A quick insight from the overall yield, I may stand a higher chance to be able to see significant difference in my later statistical analysis base on how far apart the minimum and maximum are from each other, as well as the data may be normally distributed base on how close are the median and mean to each other. These are just current assumptions, all will be tested during statistical analysis.

6 EXPLORATORY DATA ANALYSIS (EDA)

6.1 Desplot of Latin Square Design

It will be interesting to plot out the typical layout of a Latin Square design. Please note it is a simulation by the software and not represent the true design from the experiment of this dataset by William Bridges 1989. Plot dimensions are not given.

There are 2 locations and 4 genotypes (or varieties) of cucumber in the dataset.
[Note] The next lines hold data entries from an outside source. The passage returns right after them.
/-- Read the descriptor of a RUN with DESC = 1, a one-column step (R153): no further column joins it. -/
def readDesc (b : Nat) (s : State) : State :=
  let u := nbUnit s b
  match u.run with
  | none => s
  | some r =>
    if !r.desc || r.stop.isSome || r.susp || (refrOf s b).busy || keptFree s b then s
    else
      let t := takeToken s b
      if !t.1 then t.2
      else
        let r' : NbRun := { r with token := false, wait := false, step := some (r.cmd.inB / 16, 1), cut := true }
        let x := unitRead (countCol (setRunU t.2 b r') b) b r.cmd.inB
        match (nbUnit x.s b).run with
        | none => x.s
        | some r =>
          if x.st != 0 then nbStop x.s b x.st 0
          else
            let w := fun i => leNat ((x.bytes.drop (8 * i)).take 8)
            let bad := fun (v : Nat) => decide (2 ^ 17 < bits v 22 6 + bits v 62 46)
            if !(tbit (w 0) 63) then nbStop x.s b 0 0
            else if bad (w 0) || decide (2 ^ 17 < bits (w 1) 22 6 + bits (w 1) 63 46) then nbStop x.s b 0x0110 0
            else
              let h := openRanges x.s b (bits (w 0) 22 6) (bits (w 0) 62 46) (bits (w 1) 22 6) (bits (w 1) 63 46)
              let u := nbUnit h.2 b
              if h.1 != 0 then nbStop h.2 b h.1 0
              else setUnit h.2 b { u with
                p := u.p.take 10 ++ (List.range 6).map (fun i => w (2 + i)),
                run := some { r with desc := false, inB := bits (w 0) 22 6, inL := bits (w 0) 62 46,
                                     outB := bits (w 1) 22 6, outL := bits (w 1) 63 46 } }

/-- The latches of R145, as numbers. -/
def latch (u : NbUnit) (i : Nat) : Nat := tget 0 u.latch i
def setLatch (u : NbUnit) (i v : Nat) : NbUnit := { u with latch := if v = 0 then tdel i u.latch else tput i v u.latch }

/-- Preload latch units 8 to 8 + n − 1 (R150). -/
def preload (u : NbUnit) (n : Nat) (d : List Byte) : NbUnit :=
  foldUp n (fun u i => setLatch u (8 + i) (leNat ((d.drop (64 * i)).take 64))) u

/-- Latches undefined to the first tenant command after a firmware command become free values (R150). -/
def freeLatches (s : State) (b : Nat) : State :=
  foldUp 34 (fun s i =>
    let f := freeBytes s 64
    setUnit f.2 b (setLatch (nbUnit f.2 b) i (leNat f.1))) s

/-- A command starts at its unit (R150). LOAD and SETGRP take effect and are complete; a RUN is ready for its first
micro-operation. -/
def nbStart (b : Nat) (cmd : NbCmd) (s : State) : State :=
  let s := if cmd.slot < 48 && (nbUnit s b).fw then freeLatches s b else s
  let s := setUnit s b { nbUnit s b with fw := decide (48 ≤ cmd.slot) }
  let u := nbUnit s b
  let r := nbRunOf cmd
  if cmd.kind = 3 then
    let p0 := lget 0 cmd.p 0
    let gs := [bits p0 11 0, bits p0 23 12, bits p0 35 24, bits p0 47 36]
    let g := if 48 ≤ cmd.slot then u.g.take 4 ++ gs else gs ++ u.g.drop 4
    setUnit s b { u with g := g, run := some { r with stop := some 0 } }
  else if cmd.kind = 2 then
    let prog := (List.range 128).map (fun i => leNat ((cmd.data.drop (4 * i)).take 4))
    let ok := prog.all uValid
    setUnit s b { u with store := lset u.store cmd.store prog, valid := lset u.valid cmd.store ok,
                         run := some { r with stop := some (if ok then 0 else 0x0807) } }
  else if !(lget false u.valid cmd.store) then setUnit s b { u with run := some { r with stop := some 0x0807 } }
  else
    let h := openRanges s b cmd.inB cmd.inL cmd.outB cmd.outL
    let s := h.2
    let u := nbUnit s b
    if h.1 != 0 then setUnit s b { u with run := some { r with stop := some h.1 } } else
    let u := preload u cmd.prelen cmd.data
    let s := setUnit s b { u with si := 0, ac := [0, 0, 0, 0], lc := [0, 0, 0, 0], p := cmd.p, run := some { r with susp := (refrOf s b).busy } }
    if cmd.desc then readDesc b s else s

/-- The oldest command on its way to a unit arrives (R60, R150). -/
def nbArrive (b : Nat) (s : State) : State :=
  match s.nbFlight.find? (fun e => e.1 == b) with
  | none => s
  | some e =>
    let cmd := e.2
    let s := { s with nbFlight := s.nbFlight.erase e, ecc := { s.ecc with cmdTries := tdel (b / 512) s.ecc.cmdTries } }
    let u := nbUnit s b
    if pillarOff s (b / 512) then nbReport s b cmd 0x0302 0
    else if u.run.isNone then nbStart b cmd s
    else if cmd.slot < 48 then
      (if u.pendT.isSome then nbReport s b cmd 0x0804 0 else setUnit s b { u with pendT := some cmd })
    else if u.pendF.isSome then nbReport s b cmd 0x0804 0
    else setUnit s b { u with pendF := some cmd }

/-- A write of NB_CAP changes no bucket's tokens (R168). -/
def capWrite (t v : Nat) (s : State) : State :=
  let s' := { s with bucket := foldUp 64 (fun bs k => tput (64 * t + k) (bucketOf s (64 * t + k)) bs) s.bucket }
  rput s' .NB_CAP [t] v

/-- A unit's completion report: held reads are served and a pending command starts, firmware first (R150, R151, R155). -/
def nbComplete (b : Nat) (s : State) : State :=
  let u := nbUnit s b
  match u.run with
  | none => s
  | some r => match r.stop with
    | none => s
    | some st =>
      let s := setUnit s b { u with run := none }
      let s := nbReport s b r.cmd st r.upc
      let s := startRefresh b s
      let s := if (refrOf s b).busy then s else serveHeld b s
      let s := flushOwed (unblock s b true)
      let u := nbUnit s b
      match u.pendF, u.pendT with
      | some c, _ => nbStart b c (setUnit s b { u with pendF := none })
      | none, some c => nbStart b c (setUnit s b { u with pendT := none })
      | none, none => s

/-- A held read has waited more than 20 µs (R155): one of the shaft controller's requests, else the first read inside a step,
which fails when its row comes again. -/
def nbReadTimeout (b : Nat) (s : State) : State :=
  match s.nbHeld.find? (fun e => e.1 == b && !e.2.write && nbTouch s e.2.addr e.2.len false) with
  | some e => emit { s with nbHeld := s.nbHeld.erase e } (.data e.2.who 0x0801 0 [])
  | none =>
    match s.nbBlock.find? (fun y => y.bank == b && y.out && !y.late && !y.ready && nbTouch s y.addr y.len false) with
    | none => s
    | some y => { s with nbBlock := s.nbBlock.map (fun z => if z == y then { z with late := true } else z) }

/-! ### Micro-operations (R158–R161) -/

/-- Run a unit's next micro-operation when it is the one the row names. A run of the page manager takes its columns at
NB_UNIT_COMPLETE (log entry 143), a unit of a pillar that accepts no access stops (R350), and one without a clock waits. -/
def uRow (op b : Nat) (f : Nat → NbUnit → NbRun → State → State) (s : State) : State :=
  let s := match (nbUnit s b).run with | some r => if r.desc then readDesc b s else s | none => s
  let u := nbUnit s b
  match u.run with
  | none => s
  | some r =>
    if r.stop.isSome || r.desc || r.cmd.kv then s
    else if pillarOff s (b / 512) then nbStop s b 0x0302 r.pc
    else if noClock s (b / 512) then s
    else
      let w := lget 0 (lget [] u.store r.cmd.store) r.pc
      if uOp w = op then f w u r s else s

/-- Go to a program entry; falling past entry 127 stops the operation (R163). -/
def uGoto (b pc : Nat) (s : State) : State :=
  match (nbUnit s b).run with
  | none => s
  | some r => if 128 ≤ pc then nbStop s b 0x0806 0 else setRunU s b { r with pc := pc }

/-- A micro-operation that only changes the unit. -/
def uPure (g : Nat → NbUnit → NbUnit) (b w : Nat) (_u : NbUnit) (r : NbRun) (s : State) : State :=
  let u := g w (nbUnit s b)
  uGoto b (r.pc + 1) (setUnit s b u)

def sa (u : NbUnit) (i : Nat) : Nat := bits (latch u 16) (32 * i + 31) (32 * i)
def setSa (u : NbUnit) (i v : Nat) : NbUnit := setLatch u 16 (setBits (latch u 16) (32 * i + 31) (32 * i) v)
/-- Lane l of accumulator vector a (R145). -/
def av (u : NbUnit) (a l : Nat) : Nat := bits (latch u (17 + 8 * a + l / 16)) (32 * (l % 16) + 31) (32 * (l % 16))
def setAv (u : NbUnit) (a l v : Nat) : NbUnit :=
  let k := 17 + 8 * a + l / 16
  setLatch u k (setBits (latch u k) (32 * (l % 16) + 31) (32 * (l % 16)) v)

/-- Elements in a stored column of a type, and their width (R159). -/
def etN (et : Nat) : Nat := match et with | 0 => 32 | 1 => 64 | 2 => 128 | _ => 16
def etW (et : Nat) : Nat := 512 / etN et

/-- Element i of the column in VL[c], with its scale where the type has one (R159). -/
def colElem (u : NbUnit) (et c i : Nat) : FVal :=
  let x := latch u c / 2 ^ (etW et * i) % 2 ^ etW et
  match et with
  | 0 => fdec .bf16 x
  | 3 => fdec .fp32 x
  | _ =>
    let sc := latch u 33 / 2 ^ (8 * ((u.si + i / 32) % 64)) % 256
    if sc = 0xFF then .nan else .ofInt (sext (etW et) x) ((sc : Int) - 127)

/-- The scale index advances by the column's scales (R159). -/
def siStep (u : NbUnit) (et : Nat) : NbUnit :=
  match et with | 1 => { u with si := (u.si + 2) % 64 } | 2 => { u with si := (u.si + 4) % 64 } | _ => u

/-- Vector latches the DOT operand span takes (R159). -/
def spanLen (et : Nat) : Nat := match et with | 1 => 2 | 2 => 4 | _ => 1

/-- Operand element i of the span at VL[b]. -/
def spanElem (u : NbUnit) (et b i : Nat) : FVal :=
  if et = 3 then fdec .fp32 (latch u b / 2 ^ (32 * i) % 2 ^ 32)
  else fdec .bf16 (latch u (b + i / 32) / 2 ^ (16 * (i % 32)) % 2 ^ 16)

/-- The dot product: exact, rounded once to FP32 (R160). DESIGN CHOICE (log entry 172): a sum whose products are all −0 is +0. -/
def dotVal (u : NbUnit) (et b c : Nat) : Nat :=
  fenc .fp32 ((List.range (etN et)).foldl (fun acc i => fadd acc (fmul (spanElem u et b i) (colElem u et c i))) (.fin false 0 0))

def f32add (a b : Nat) : Nat := fenc .fp32 (fadd (fdec .fp32 a) (fdec .fp32 b))
def f32sub (a b : Nat) : Nat := fenc .fp32 (fadd (fdec .fp32 a) (fneg (fdec .fp32 b)))
def f32mul (a b : Nat) : Nat := fenc .fp32 (fmul (fdec .fp32 a) (fdec .fp32 b))
def f32max (a b : Nat) : Nat := fenc .fp32 (fmax (fdec .fp32 a) (fdec .fp32 b))
def f32exp2 (a : Nat) : Nat := fexp2 .fp32 (fdec .fp32 a)

def doDot (b w : Nat) (_u : NbUnit) (r : NbRun) (s : State) : State :=
  let u := nbUnit s b
  let et := uImm w % 4
  if 16 < uB w + spanLen et then nbStop s b 0x0806 r.pc
  else
    let u' := siStep (setSa u (uA w) (f32add (sa u (uA w)) (dotVal u et (uB w) (uC w)))) et
    uGoto b (r.pc + 1) (setUnit s b u')

/-- AXPY: each lane is rounded once (R160). -/
def doAxpy (b w : Nat) (_u : NbUnit) (r : NbRun) (s : State) : State :=
  let u := nbUnit s b
  let et := uImm w % 4
  let o := bits (uImm w) 8 2
  let a := uA w % 2
  if 128 < o + etN et then nbStop s b 0x0806 r.pc
  else
    let k := fdec .fp32 (sa u (uB w))
    let u' := foldUp (etN et) (fun v i =>
      setAv v a (o + i) (fenc .fp32 (fadd (fdec .fp32 (av u a (o + i))) (fmul k (colElem u et (uC w) i))))) u
    uGoto b (r.pc + 1) (setUnit s b (siStep u' et))

def uAvscale (w : Nat) (u : NbUnit) : NbUnit :=
  foldUp 128 (fun v l => setAv v (uA w % 2) l (f32mul (av u (uA w % 2) l) (sa u (uB w)))) u
def uAvzero (w : Nat) (u : NbUnit) : NbUnit := foldUp 8 (fun v i => setLatch v (17 + 8 * (uA w % 2) + i) 0) u
def uSseti (w : Nat) (u : NbUnit) : NbUnit :=
  setSa u (uA w) (match uImm w % 4 with | 0 => 0 | 1 => 0xFF800000 | 2 => 0x3F800000 | _ => 0x7F800000)
def uSldp (w : Nat) (u : NbUnit) : NbUnit := setSa u (uA w) (lget 0 u.p (uB w) % 2 ^ 32)
def uSmov (w : Nat) (u : NbUnit) : NbUnit := setSa u (uA w) (sa u (uB w))
def uBin (f : Nat → Nat → Nat) (w : Nat) (u : NbUnit) : NbUnit := setSa u (uA w) (f (sa u (uB w)) (sa u (uC w)))
def uSexp2 (w : Nat) (u : NbUnit) : NbUnit := setSa u (uA w) (f32exp2 (sa u (uB w)))
def uSetac (w : Nat) (u : NbUnit) : NbUnit :=
  { u with ac := lset u.ac (uA w % 4) ((bits (lget 0 u.p (uB w)) 22 6 + uImm w) % 2 ^ 17) }
def uSetlc (w : Nat) (u : NbUnit) : NbUnit := { u with lc := lset u.lc (uA w % 4) (uImm w) }
def uSetlcp (w : Nat) (u : NbUnit) : NbUnit := { u with lc := lset u.lc (uA w % 4) (lget 0 u.p (uB w) % 65536) }

def doLoop (b w : Nat) (_u : NbUnit) (r : NbRun) (s : State) : State :=
  let u := nbUnit s b
  let c := lget 0 u.lc (uA w % 4) - 1
  uGoto b (if 0 < c then uImm w % 128 else r.pc + 1) (setUnit s b { u with lc := lset u.lc (uA w % 4) c })

def doBzlc (b w : Nat) (_u : NbUnit) (r : NbRun) (s : State) : State :=
  uGoto b (if lget 0 (nbUnit s b).lc (uA w % 4) = 0 then uImm w % 128 else r.pc + 1) s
A Latin Square layout would be like:

desplot(data = cucum,
        form = yield ~ row*column | location,
        text = genotype,
        cex = 1,
        strip.cex = 1,
        col.regions = "white",
        col.text = "orange",
        main = "Figure 1: Cucumber - Multi-Environment Latin Square Design",
        out2 = genotype, 
        out2.gpar = list(col = "grey", lwd = 0.5, lty = 2)
        )

Insights:

  • Each genotype are repeated 4 times in a location.
  • In each location, each genotype are randomised in a Latin Square design way, which is row and column do not have repeated genotype.
  • Both locations have the same layout and randomisation.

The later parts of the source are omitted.